Multimedia in VoLTE

It’s very interesting (and well, a bit suspicious) that the main focus of most VoLTE textbooks and trainings is signalling. But from the user-point-of-view, it is the voice data, what matters. As an end-subscriber I don’t care about signalling. My only interest is the call quality. But times they are a changin and engineers are asking about how to improve the overall voice-call quality and user experience. Today we’ll go through the basics as jitter, mouth-to-ear delay, packet loss rate or MOS, needed for QoS analysis.

For real-time multimedia we used to have dedicated telephone/radio networks. That has changed and voice/video streams are transported over IP network now.

We should understand that these IP networks were originally designed for data transport. To transport data we prefer the best-effort service model, which allows an easy network scaling and simple routers’ logic. On the other hand we don’t care much if packets arrive in-order or what are the delays between particular packets. We simply wait until we receive a whole file. If any packet is lost, TCP will re-transmit it.

Packets in Data Networks

It’s a different story with the real-time communication services though. RTC applications are less sensitive to packet loss, but they are very sensitive to packet delay. Usage of IP data network as a carrier brings a lot of challenges which have to be addressed by media protocols and network elements.

Voice Call Quality

Let’s start with some basic definitions and facts.

Latency (Packet Delay Budget)
Latency (also known as mouth-to-ear delay or just delay) represents the time which it takes a voice packet to reach its destination. Latency is measured in milliseconds (ms). Latency greater than 150 ms noticeably affects the call quality experience. More in detail described in ITU-T G.114.

VoLTE Latency

Voice Call Latency

Jitter is defined as the variation in delay of packet arrival times. Simply put, we want to receive the packets within the same interval. E.g.  because of network congestion, timing drift, or route changes the interval can variate and we experience following issues:

  • We haven’t received the next packet in time, so we have no media to play. This can be solved by Jitter Buffer (3GPP TS 26.114). However buffering is increasing the Latency. Therefore the size of the buffer has to stay as minimal.
  • We have received too many packets. If the the buffer isn’t big enough , it may happen the some packets are dropped.

Ideally all the packets should arrive with the same Latency. If the delay is long, the user experience is a little worst, but we don’t loose any information.
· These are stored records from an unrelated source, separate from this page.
-- ==== Sys2Proof/Laws/KeepsOps1.lean ====
section
/-! SUPPORT. What each operation and each command's meaning may change, one lemma each, part 1 of 4: an operation
stands after the operations it uses. -/

namespace Sys2Proof.Machine

open Sys2Proof.Safety

set_option maxRecDepth 10000

theorem State.setFld_keeps (s f v) : Keeps [.regs] s (State.setFld s f v) := by
  unfold State.setFld
  refine Keeps.then (State.setReg_keeps ..) rfl ?_
  exact Keeps.refl _ _

theorem State.fireAt_keeps (s n hop time) : Keeps [.regs, .evt] s (State.fireAt s n hop time) := by
  unfold State.fireAt
  extract_lets x1 x2 x3
  have k4 : Keeps [.regs, .evt] s x1 := by
    unfold x1
    split
    · rename_i y5 y6 y7
      refine Keeps.then (State.setFld_keeps ..) rfl ?_
      exact Keeps.refl _ _
    · rename_i y8 y9
      exact Keeps.refl _ _
  clear_value x1
  refine Keeps.set_evt rfl ?_
  exact k4

theorem State.fire_keeps (s n) : Keeps [.regs, .evt] s (State.fire s n) := by
  unfold State.fire
  refine Keeps.then (State.fireAt_keeps ..) rfl ?_
  exact Keeps.refl _ _

theorem State.jnlSpace_keeps (s freeBytes) : Keeps [.regs, .jnl, .evt] s (State.jnlSpace s freeBytes) := by
  unfold State.jnlSpace
  extract_lets x1 x2 x3 x4 x5
  have k6 : Keeps [.regs, .jnl, .evt] s x3 := by
    unfold x3
    refine Keeps.then (State.setFld_keeps ..) rfl ?_
    refine Keeps.set_jnl rfl ?_
    exact Keeps.refl _ _
  have k7 : Keeps [.regs, .jnl, .evt] s x4 := by
    unfold x4
    refine Keeps.then (State.fire_keeps ..) rfl ?_
    refine Keeps.then (State.setFld_keeps ..) rfl ?_
    exact k6
  clear_value x4
  have k8 : Keeps [.regs, .jnl, .evt] s x5 := by
    unfold x5
    refine Keeps.then (State.setFld_keeps ..) rfl ?_
    exact k6
  clear_value x5
  refine Keeps.ite ?_ ?_
  · refine Keeps.foldl ?_ ?_
    · exact k7
    · intro u9 e10 k11
      refine Keeps.ite ?_ ?_
      · refine Keeps.then (State.fire_keeps ..) rfl ?_
        refine Keeps.then (State.setFld_keeps ..) rfl ?_
        exact k11
      · exact k11
  · refine Keeps.ite ?_ ?_
    · refine Keeps.foldl ?_ ?_
      · exact k8
      · intro u12 e13 k14
        refine Keeps.ite ?_ ?_
        · refine Keeps.then (State.setFld_keeps ..) rfl ?_
          exact k14
        · exact k14
    · exact k6

theorem State.journal_keeps (s ty sess ctx fields payload) : Keeps [.regs, .jnl,
    .evt] s (State.journal s ty sess ctx fields payload) := by
  unfold State.journal
  extract_lets x1 x2 x3
  have k4 : Keeps [.regs, .jnl, .evt] s x3 := by
    unfold x3
    refine Keeps.set_jnl rfl ?_
    exact Keeps.refl _ _
  clear_value x3
  refine Keeps.then (State.jnlSpace_keeps ..) rfl ?_
  exact k4

theorem State.bump_keeps (s f n) : Keeps [.regs] s (State.bump s f n) := by
  unfold State.bump
  refine Keeps.then (State.setFld_keeps ..) rfl ?_
  exact Keeps.refl _ _

theorem State.setSession_keeps (s n v) : Keeps [.sess] s (State.setSession s n v) := by
  unfold State.setSession
  refine Keeps.set_sess rfl ?_
  exact Keeps.refl _ _

theorem State.sendCpl_keeps (s n d status result) : Keeps [.regs, .jnl, .sess, .evt] s (State.sendCpl s n d status result) := by
  unfold State.sendCpl
  extract_lets x1 x2 x3 x4 x5 x6 x7
  have k8 : Keeps [.regs, .jnl, .sess, .evt] s x6 := by
    unfold x6
    refine Keeps.then (State.journal_keeps ..) rfl ?_
    exact Keeps.refl _ _
  clear_value x6
  refine Keeps.ite ?_ ?_
  · refine Keeps.then (State.fire_keeps ..) rfl ?_
    refine Keeps.then (State.bump_keeps ..) rfl ?_
    exact Keeps.refl _ _
  · refine Keeps.then (State.setSession_keeps ..) rfl ?_
    exact k8

theorem State.fireIf_keeps (s b n) : Keeps [.regs, .evt] s (State.fireIf s b n) := by
  unfold State.fireIf
  refine Keeps.ite ?_ ?_
  · refine Keeps.then (State.fire_keeps ..) rfl ?_
    exact Keeps.refl _ _
  · exact Keeps.refl _ _

theorem State.stopRings_keeps (s n) : Keeps [.regs, .evt] s (State.stopRings s n) := by
  unfold State.stopRings
  refine Keeps.then (State.fireIf_keeps ..) rfl ?_
  refine Keeps.then (State.setFld_keeps ..) rfl ?_
  exact Keeps.refl _ _

theorem State.postOp_keeps (s n len data read w o who job) : Keeps [.sess] s (State.postOp s n len data read w o who job) := by
  unfold State.postOp
  extract_lets x1 x2 x3 x4
  refine Keeps.then (State.setSession_keeps ..) rfl ?_
  exact Keeps.refl _ _

theorem State.xfault_keeps (s n w o cause who) : Keeps [.regs, .evt] s (State.xfault s n w o cause who) := by
  unfold State.xfault
  extract_lets x1
  have k2 : Keeps [.regs, .evt] s x1 := by
    unfold x1
    refine Keeps.then (State.setFld_keeps ..) rfl ?_
    refine Keeps.then (State.setFld_keeps ..) rfl ?_
    refine Keeps.then (State.setFld_keeps ..) rfl ?_
    refine Keeps.then (State.setFld_keeps ..) rfl ?_
    refine Keeps.then (State.setFld_keeps ..) rfl ?_
    exact Keeps.refl _ _
  clear_value x1
  refine Keeps.then (State.fire_keeps ..) rfl ?_
  refine Keeps.then (State.bump_keeps ..) rfl ?_
  refine Keeps.then (State.setFld_keeps ..) rfl ?_
  refine Keeps.then (State.setReg_keeps ..) rfl ?_
  exact k2

theorem State.hostRead_keeps (s dev len why who job) : Keeps [.out, .regs, .sess, .evt] s (State.hostRead s dev len why who job).1 := by
  unfold State.hostRead
  extract_lets x1 x2 x3 x4
  have k5 : Keeps [.out, .regs, .sess, .evt] s x4 := by
    unfold x4
    refine Keeps.ite ?_ ?_
    · exact Keeps.refl _ _
    · refine Keeps.foldl ?_ ?_
      · exact Keeps.refl _ _
      · intro u6 e7 k8
        refine Keeps.then (State.emit_keeps ..) rfl ?_
        exact k8
  clear_value x4
  clear_value x3
  split
  · rename_i y9 y10 y11 y12
    dsimp -zeta only
    refine Keeps.then (State.xfault_keeps ..) rfl ?_
    exact Keeps.refl _ _
  · rename_i y13 y14
    dsimp -zeta only
    refine Keeps.then (State.postOp_keeps ..) rfl ?_
    exact k5

theorem State.kickFetch_keeps (s n) : Keeps [.out, .regs, .sess, .evt] s (State.kickFetch s n) := by
  unfold State.kickFetch
  extract_lets x1 x2 x3 x4 x5
  have k6 : Keeps [.out, .regs, .sess, .evt] s x4.1 := by
    unfold x4
    refine Keeps.then (State.hostRead_keeps ..) rfl ?_
    exact Keeps.refl _ _
  clear_value x4
  refine Keeps.ite ?_ ?_
  · exact Keeps.refl _ _
  · split
    · rename_i y7 y8 y9
      refine Keeps.then (State.stopRings_keeps ..) rfl ?_
      exact k6
    · rename_i y10 y11
      refine Keeps.then (State.setSession_keeps ..) rfl ?_
      exact k6

theorem State.finishDesc_keeps (s n idx status result) : Keeps [.out, .regs, .jnl, .sess,
    .evt] s (State.finishDesc s n idx status result) := by
  unfold State.finishDesc
  split
  · rename_i y1 y2
    exact Keeps.refl _ _
  · rename_i y3 y4 y5
    extract_lets x6 x7 x8 x9
    have k10 : Keeps [.out, .regs, .jnl, .sess, .evt] s x8 := by
      unfold x8
      refine Keeps.then (State.setFld_keeps ..) rfl ?_
      refine Keeps.then (State.setSession_keeps ..) rfl ?_
      exact Keeps.refl _ _
    clear_value x8
    have k11 : Keeps [.out, .regs, .jnl, .sess, .evt] s x9 := by
      unfold x9
      refine Keeps.then (State.fireIf_keeps ..) rfl ?_
      exact k10
    clear_value x9
    refine Keeps.then (State.kickFetch_keeps ..) rfl ?_
    refine Keeps.then (State.sendCpl_keeps ..) rfl ?_
    exact k11

theorem State.supersede_keeps (s n tg) : Keeps [.jobs, .sess] s (State.supersede s n tg) := by
  unfold State.supersede
  extract_lets x1 x2 x3 x4 x5
  have k6 : Keeps [.jobs, .sess] s x5 := by
    unfold x5
    refine Keeps.then (State.setSession_keeps ..) rfl ?_
    exact Keeps.refl _ _
  clear_value x5
  refine Keeps.set_jobs rfl ?_
  exact k6

theorem State.setHring_keeps (s n r v) : Keeps [.sess] s (State.setHring s n r v) := by
  unfold State.setHring
  extract_lets x1
  refine Keeps.then (State.setSession_keeps ..) rfl ?_
  exact Keeps.refl _ _

theorem State.acceptDesc_keeps (s n b bad) : Keeps [.out, .regs, .jobs, .jnl, .sess, .evt] s (State.acceptDesc s n b bad) := by
  unfold State.acceptDesc
  extract_lets x1 x2 x3 x4 x5 x6 x7
  have k8 : Keeps [.out, .regs, .jobs, .jnl, .sess, .evt] s x3 := by
    unfold x3
    refine Keeps.then (State.setHring_keeps ..) rfl ?_
    exact Keeps.refl _ _
  clear_value x3
  have k9 : Keeps [.out, .regs, .jobs, .jnl, .sess, .evt] s x5 := by
    unfold x5
    refine Keeps.ite ?_ ?_
    · refine Keeps.then (State.supersede_keeps ..) rfl ?_
      exact k8
    · exact k8
  clear_value x5
  have k10 : Keeps [.out, .regs, .jobs, .jnl, .sess, .evt] s x7 := by
    unfold x7
    refine Keeps.then (State.setFld_keeps ..) rfl ?_
    refine Keeps.then (State.setSession_keeps ..) rfl ?_
    exact k9
  clear_value x7
  refine Keeps.ite ?_ ?_
  · refine Keeps.then (State.finishDesc_keeps ..) rfl ?_
    refine Keeps.then (State.bump_keeps ..) rfl ?_
    exact k10
  · refine Keeps.then (State.journal_keeps ..) rfl ?_
    exact k10

theorem State.acceptAll_keeps (s n a2) : Gives (fun r => r) [.out, .regs, .jobs, .jnl, .sess, .evt] s (State.acceptAll s n a2) := by
  induction a2 generalizing s n
  · unfold State.acceptAll
    refine Gives.ok ?_
    exact Keeps.refl _ _
  · rename_i y1 y2 y3
    unfold State.acceptAll
    extract_lets x4 x5
    refine Gives.ite ?_ ?_
    · refine Gives.ok ?_
      refine Keeps.then (State.setSession_keeps ..) rfl ?_
      exact Keeps.refl _ _
    · refine Gives.ite ?_ ?_
      · exact Gives.error
      · refine Gives.then (y3 _ _) rfl ?_
        refine Keeps.then (State.acceptDesc_keeps ..) rfl ?_
        exact Keeps.refl _ _

theorem State.setSlice_keeps (s k v) : Keeps [.slices] s (State.setSlice s k v) := by
  unfold State.setSlice
  refine Keeps.set_slices rfl ?_
  exact Keeps.refl _ _

theorem State.wakeSlice_keeps (s k) : Keeps [.slices] s (State.wakeSlice s k) := by
  unfold State.wakeSlice
  extract_lets x1
  refine Keeps.ite ?_ ?_
  · exact Keeps.refl _ _
  · refine Keeps.then (State.setSlice_keeps ..) rfl ?_
    exact Keeps.refl _ _

theorem State.setCtx_keeps (s c v) : Keeps [.ctxs] s (State.setCtx s c v) := by
  unfold State.setCtx
  refine Keeps.set_ctxs rfl ?_
  exact Keeps.refl _ _
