theorem State.cropUnit_keeps (s j) : Keeps [.freeIdx, .out, .regs, .jobs, .pen, .jnl, .sess, .evt, .pwr] s (State.cropUnit s j) := by
  unfold State.cropUnit
  extract_lets x1 x2 x3 x4 x5 x6 x7 x8
  have k9 : Keeps [.freeIdx, .out, .regs, .jobs, .pen, .jnl, .sess, .evt, .pwr] s x3.1 := by
    unfold x3
    refine Keeps.then (State.fill_keeps ..) rfl ?_
    dsimp -zeta only
    exact Keeps.refl _ _
  clear_value x3
  have k10 : Keeps [.freeIdx, .out, .regs, .jobs, .pen, .jnl, .sess, .evt, .pwr] s x5.1 := by
    unfold x5
    refine Keeps.then (State.hostWrite_keeps ..) rfl ?_
    exact k9
  clear_value x5
  have k11 : Keeps [.freeIdx, .out, .regs, .jobs, .pen, .jnl, .sess, .evt, .pwr] s x8 := by
    unfold x8
    refine Keeps.then (State.setJob_keeps ..) rfl ?_
    exact k10
  clear_value x8
  clear_value x4
  split
  · rename_i y12 y13 y14 y15
    extract_lets x16 x17 x18
    have k19 : Keeps [.freeIdx, .out, .regs, .jobs, .pen, .jnl, .sess, .evt, .pwr] s x16.1 := by
      unfold x16
      refine Keeps.then (State.fill_keeps ..) rfl ?_
      dsimp -zeta only
      exact Keeps.refl _ _
    clear_value x16
    have k20 : Keeps [.freeIdx, .out, .regs, .jobs, .pen, .jnl, .sess, .evt, .pwr] s x17.1 := by
      unfold x17
      refine Keeps.then (State.hostWrite_keeps ..) rfl ?_
      exact k19
    clear_value x17
    refine Keeps.ite ?_ ?_
    · refine Keeps.then (State.setJob_keeps ..) rfl ?_
      exact k20
    · refine Keeps.then (State.jobSuspend_keeps ..) rfl ?_
      exact k20
  · rename_i y21 y22
    split
    · rename_i y23 y24
      refine Keeps.ite ?_ ?_
      · refine Keeps.then (State.autoEnd_keeps ..) rfl ?_
        exact k10
      · refine Keeps.then (State.jobEnd_keeps ..) rfl ?_
        exact k10
    · rename_i y25 y26
      refine Keeps.ite ?_ ?_
      · refine Keeps.then (State.autoOverflow_keeps ..) rfl ?_
        exact k10
      · refine Keeps.ite ?_ ?_
        · refine Keeps.then (State.jobEnd_keeps ..) rfl ?_
          exact k10
        · refine Keeps.then (State.jobSuspend_keeps ..) rfl ?_
          exact k10
    · rename_i y27 y28
      refine Keeps.ite ?_ ?_
      · refine Keeps.then (State.checkpoint_keeps ..) rfl ?_
        exact k11
      · exact k11

theorem State.sendPkt_keeps (s p type body) : Keeps [.out, .ports] s (State.sendPkt s p type body) := by
  unfold State.sendPkt
  extract_lets x1
  refine Keeps.then (State.modPort_keeps ..) rfl ?_
  refine Keeps.then (State.emit_keeps ..) rfl ?_
  exact Keeps.refl _ _

theorem State.ctrlNext_keeps (s p) : Keeps [.out, .ports] s (State.ctrlNext s p) := by
  unfold State.ctrlNext
  extract_lets x1
  split
  · rename_i y2 y3 y4 y5 y6 y7
    extract_lets x8 x9
    have k10 : Keeps [.out, .ports] s x9 := by
      unfold x9
      refine Keeps.then (State.setPort_keeps ..) rfl ?_
      exact Keeps.refl _ _
    clear_value x9
    refine Keeps.then (State.sendPkt_keeps ..) rfl ?_
    exact k10
  · rename_i y11 y12 y13
    exact Keeps.refl _ _

theorem State.ctrlAdd_keeps (s p r) : Keeps [.out, .ports] s (State.ctrlAdd s p r) := by
  unfold State.ctrlAdd
  refine Keeps.then (State.ctrlNext_keeps ..) rfl ?_
  refine Keeps.then (State.modPort_keeps ..) rfl ?_
  exact Keeps.refl _ _

theorem State.ctrlDone_keeps (s r status data) : Keeps [.out, .regs, .jnl, .sess, .evt] s (State.ctrlDone s r status data) := by
  unfold State.ctrlDone
  extract_lets x1
  have k2 : Keeps [.out, .regs, .jnl, .sess, .evt] s x1.1 := by
    unfold x1
    refine Keeps.then (State.hostWrite_keeps ..) rfl ?_
    exact Keeps.refl _ _
  clear_value x1
  refine Keeps.ite ?_ ?_
  · exact Keeps.refl _ _
  · refine Keeps.ite ?_ ?_
    · split
      · rename_i y3 y4
        refine Keeps.then (State.finishDesc_keeps ..) rfl ?_
        exact k2
      · rename_i y5 y6 y7
        refine Keeps.then (State.finishDesc_keeps ..) rfl ?_
        exact k2
    · refine Keeps.then (State.finishDesc_keeps ..) rfl ?_
      exact Keeps.refl _ _

theorem State.ctxFallback_keeps (s o p c a) : Keeps [.freeIdx, .out, .regs, .ctxs, .jobs, .seam, .pen, .jnl, .ovw, .tim, .fab, .axes,
    .evt, .pwr] s (State.ctxFallback s o p c a) := by
  unfold State.ctxFallback
  split
  · rename_i y1 y2
    refine Keeps.then (State.dropLines_keeps ..) rfl ?_
    refine Keeps.then (State.closeInspect_keeps ..) rfl ?_
    exact Keeps.refl _ _
  · rename_i y3 y4 y5
    extract_lets x6 x7 x8
    have k9 : Keeps [.freeIdx, .out, .regs, .ctxs, .jobs, .seam, .pen, .jnl, .ovw, .tim, .fab, .axes, .evt, .pwr] s x8 := by
      unfold x8
      refine Keeps.ite ?_ ?_
      · exact Keeps.refl _ _
      · refine Keeps.then (State.setCtx_keeps ..) rfl ?_
        exact Keeps.refl _ _
    clear_value x8
    split
    · rename_i y10 y11 y12 y13 y14 y15
      refine Keeps.ite ?_ ?_
      · exact k9
      · refine Keeps.then (State.bankLive_keeps ..) rfl ?_
        refine Keeps.then (State.rebase_keeps ..) rfl ?_
        exact k9
    · rename_i y16 y17 y18 y19 y20
      refine Keeps.then (State.bankLive_keeps ..) rfl ?_
      refine Keeps.then (State.rebase_keeps ..) rfl ?_
      exact k9
    · rename_i y21 y22 y23
      exact k9

theorem State.ctxLost_keeps (s c) : Keeps [.ctxs] s (State.ctxLost s c) := by
  unfold State.ctxLost
  extract_lets x1 x2
  refine Keeps.then (State.setCtx_keeps ..) rfl ?_
  exact Keeps.refl _ _

theorem State.cutCurrents_keeps (s) : Keeps [.out, .axes] s (State.cutCurrents s) := by
  unfold State.cutCurrents
  refine Keeps.foldl ?_ ?_
  · exact Keeps.refl _ _
  · intro u1 e2 k3
    extract_lets x4
    refine Keeps.then (State.axCoils_keeps ..) rfl ?_
    refine Keeps.then (State.setAx_keeps ..) rfl ?_
    exact k3

theorem State.selfCompile_keeps (s recipe) : Keeps [.regs, .pln] s (State.selfCompile s recipe) := by
  unfold State.selfCompile
  extract_lets x1
  refine Keeps.ite ?_ ?_
  · exact Keeps.refl _ _
  · refine Keeps.then (State.setFld_keeps ..) rfl ?_
    refine Keeps.set_pln rfl ?_
    exact Keeps.refl _ _

theorem State.fabStart_keeps (s) : Keeps [.regs, .fab] s (State.fabStart s) := by
  unfold State.fabStart
  split
  · rename_i y1 y2
    exact Keeps.refl _ _
  · rename_i y3 y4 y5
    refine Keeps.ite ?_ ?_
    · refine Keeps.ite ?_ ?_
      · refine Keeps.then (State.fabDiscover_keeps ..) rfl ?_
        exact Keeps.refl _ _
      · exact Keeps.refl _ _
    · refine Keeps.then (State.setDomain_keeps ..) rfl ?_
      refine Keeps.then (State.setFlds_keeps ..) rfl ?_
      exact Keeps.refl _ _

theorem State.dawnDiscovery_keeps (s) : Keeps [.out, .regs, .ports, .jnl, .pln, .sess, .fab, .evt, .cal] s (State.dawnDiscovery s) := by
  unfold State.dawnDiscovery
  extract_lets x1 x2
  have k3 : Keeps [.out, .regs, .ports, .jnl, .pln, .sess, .fab, .evt, .cal] s x1 := by
    unfold x1
    refine Keeps.foldl ?_ ?_
    · exact Keeps.refl _ _
    · intro u4 e5 k6
      refine Keeps.ite ?_ ?_
      · refine Keeps.then (State.discover_keeps ..) rfl ?_
        refine Keeps.then (State.setDomain_keeps ..) rfl ?_
        refine Keeps.then (State.emit_keeps ..) rfl ?_
        exact k6
      · exact k6
  clear_value x1
  have k7 : Keeps [.out, .regs, .ports, .jnl, .pln, .sess, .fab, .evt, .cal] s x2 := by
    unfold x2
    refine Keeps.then (State.setFlag_keeps ..) rfl ?_
    exact k3
  clear_value x2
  refine Keeps.then (State.fabStart_keeps ..) rfl ?_
  refine Keeps.then (State.selfCompile_keeps ..) rfl ?_
  exact k7

theorem State.domainsUp_keeps (s) : Keeps [.regs] s (State.domainsUp s) := by
  unfold State.domainsUp
  refine Keeps.foldl ?_ ?_
  · exact Keeps.refl _ _
  · intro u1 e2 k3
    refine Keeps.then (State.setDomain_keeps ..) rfl ?_
    exact k3

theorem State.watchdogsServed_keeps (s) : Keeps [.pwr] s (State.watchdogsServed s) := by
  unfold State.watchdogsServed
  extract_lets x1
  refine Keeps.set_pwr rfl ?_
  exact Keeps.refl _ _

theorem State.startDone_keeps (s) : Keeps [.frameTick, .out, .regs, .sess, .evt, .pwr] s (State.startDone s) := by
  unfold State.startDone
  extract_lets x1 x2 x3
  have k4 : Keeps [.frameTick, .out, .regs, .sess, .evt, .pwr] s x1 := by
    unfold x1
    refine Keeps.then (State.enterMode_keeps ..) rfl ?_
    refine Keeps.then (State.watchdogsServed_keeps ..) rfl ?_
    refine Keeps.then (State.domainsUp_keeps ..) rfl ?_
    exact Keeps.refl _ _
  clear_value x1
  have k5 : Keeps [.frameTick, .out, .regs, .sess, .evt, .pwr] s x3 := by
    unfold x3
    refine Keeps.set_frameTick_pwr rfl ?_
    exact k4
  clear_value x3
  refine Keeps.then (State.fire_keeps ..) rfl ?_
  refine Keeps.then (State.set64_keeps ..) rfl ?_
  exact k5

theorem State.flashSeam_keeps (s e) : Keeps [.regs, .ctxs] s (State.flashSeam s e) := by
  unfold State.flashSeam
  split
  · rename_i y1 y2
    exact Keeps.refl _ _
  · rename_i y3 y4 y5
    extract_lets x6
    refine Keeps.then (State.bankStatus_keeps ..) rfl ?_
    refine Keeps.then (State.setNum_keeps ..) rfl ?_
    exact Keeps.refl _ _

theorem State.flashSeams_keeps (s) : Keeps [.regs, .ctxs, .cal] s (State.flashSeams s) := by
  unfold State.flashSeams
  split
  · rename_i y1 y2 y3
    extract_lets x4 x5
    have k6 : Keeps [.regs, .ctxs, .cal] s x5 := by
      unfold x5
      refine Keeps.set_cal rfl ?_
      exact Keeps.refl _ _
    clear_value x5
    refine Keeps.ite ?_ ?_
    · refine Keeps.foldl ?_ ?_
      · exact k6
      · intro u7 e8 k9
        refine Keeps.then (State.flashSeam_keeps ..) rfl ?_
        exact k9
    · exact Keeps.refl _ _
  · rename_i y10 y11
    exact Keeps.refl _ _

theorem State.dawnDone_keeps (s) : Keeps [.frameTick, .freeIdx, .out, .regs, .ports, .ctxs, .coders, .jobs, .seam, .pen, .jnl, .ovw,
    .pln, .sess, .tim, .fab, .encs, .dividers, .axes, .evt, .cal, .pwr] s (State.dawnDone s) := by
  unfold State.dawnDone
  extract_lets x1 x2 x3 x4
  have k5 : Keeps [.frameTick, .freeIdx, .out, .regs, .ports, .ctxs, .coders, .jobs, .seam, .pen, .jnl, .ovw, .pln, .sess, .tim, .fab,
      .encs, .dividers, .axes, .evt, .cal, .pwr] s x1 := by
    unfold x1
    refine Keeps.then (State.flashSeams_keeps ..) rfl ?_
    refine Keeps.then (State.commitLive_keeps ..) rfl ?_
    exact Keeps.refl _ _
  clear_value x1
  have k6 : Keeps [.frameTick, .freeIdx, .out, .regs, .ports, .ctxs, .coders, .jobs, .seam, .pen, .jnl, .ovw, .pln, .sess, .tim, .fab,
      .encs, .dividers, .axes, .evt, .cal, .pwr] s x2 := by
    unfold x2
    refine Keeps.then (State.coldColumn_keeps ..) rfl ?_
    exact k5
  clear_value x2
  have k7 : Keeps [.frameTick, .freeIdx, .out, .regs, .ports, .ctxs, .coders, .jobs, .seam, .pen, .jnl, .ovw, .pln, .sess, .tim, .fab,
      .encs, .dividers, .axes, .evt, .cal, .pwr] s x4 := by
    unfold x4
    refine Keeps.set_pwr rfl ?_
    exact k6
  clear_value x4
  refine Keeps.then (State.startDone_keeps ..) rfl ?_
  exact k7

theorem State.ranksFailed_keeps (s) : Keeps [.regs] s (State.ranksFailed s) := by
  unfold State.ranksFailed
  refine Keeps.foldl ?_ ?_
  · exact Keeps.refl _ _
  · intro u1 e2 k3
    refine Keeps.foldl ?_ ?_
    · exact k3
    · intro u4 e5 k6
      refine Keeps.ite ?_ ?_
      · refine Keeps.then (State.setFld_keeps ..) rfl ?_
        exact k6
      · exact k6

theorem State.flashTraining_keeps (s) : Keeps [.pwr] s (State.flashTraining s) := by
  unfold State.flashTraining
  extract_lets x1 x2 x3 x4 x5
  refine Keeps.set_pwr rfl ?_
  exact Keeps.refl _ _

theorem State.firmware_keeps (s r) : Keeps [.regs] s (State.firmware s r) := by
  unfold State.firmware
  extract_lets x1
  have k2 : Keeps [.regs] s x1 := by
    unfold x1
    refine Keeps.then (State.setReg_keeps ..) rfl ?_
    exact Keeps.refl _ _
  clear_value x1
  refine Keeps.then (State.setDigest_keeps ..) rfl ?_
  exact k2

theorem State.trainAll_keeps (s) : Keeps [.regs] s (State.trainAll s) := by
  unfold State.trainAll
  refine Keeps.foldl ?_ ?_
  · exact Keeps.refl _ _
  · intro u1 e2 k3
    refine Keeps.then (State.setFld_keeps ..) rfl ?_
    exact k3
But if the  latency is unsteady == higher jitter, then some data is lost.


Jitter is measured in milliseconds (ms). Jitter greater than 30 ms may result in packet drops which then impacts the call-quality.

To get some idea about what the Jitter means in practice, you can try some samples.


Packet Loss (Pacet Error Loss)
Packet loss typically occurs when some packets are dropped by congested network routers or switches. Or, as we have seen, packet can be also discarded by the jitter buffer. If any packet is lost, in contrast to data, we can’t wait for re-transmission (because of latency). If the number of lost packets stays reasonably low, there is only negligable impact on the call quality. With the higher amount of missing packets obviously the effects of packet loss may result in loss of syllables or even missing words during a conversation. More in detail in ITU-T G.113.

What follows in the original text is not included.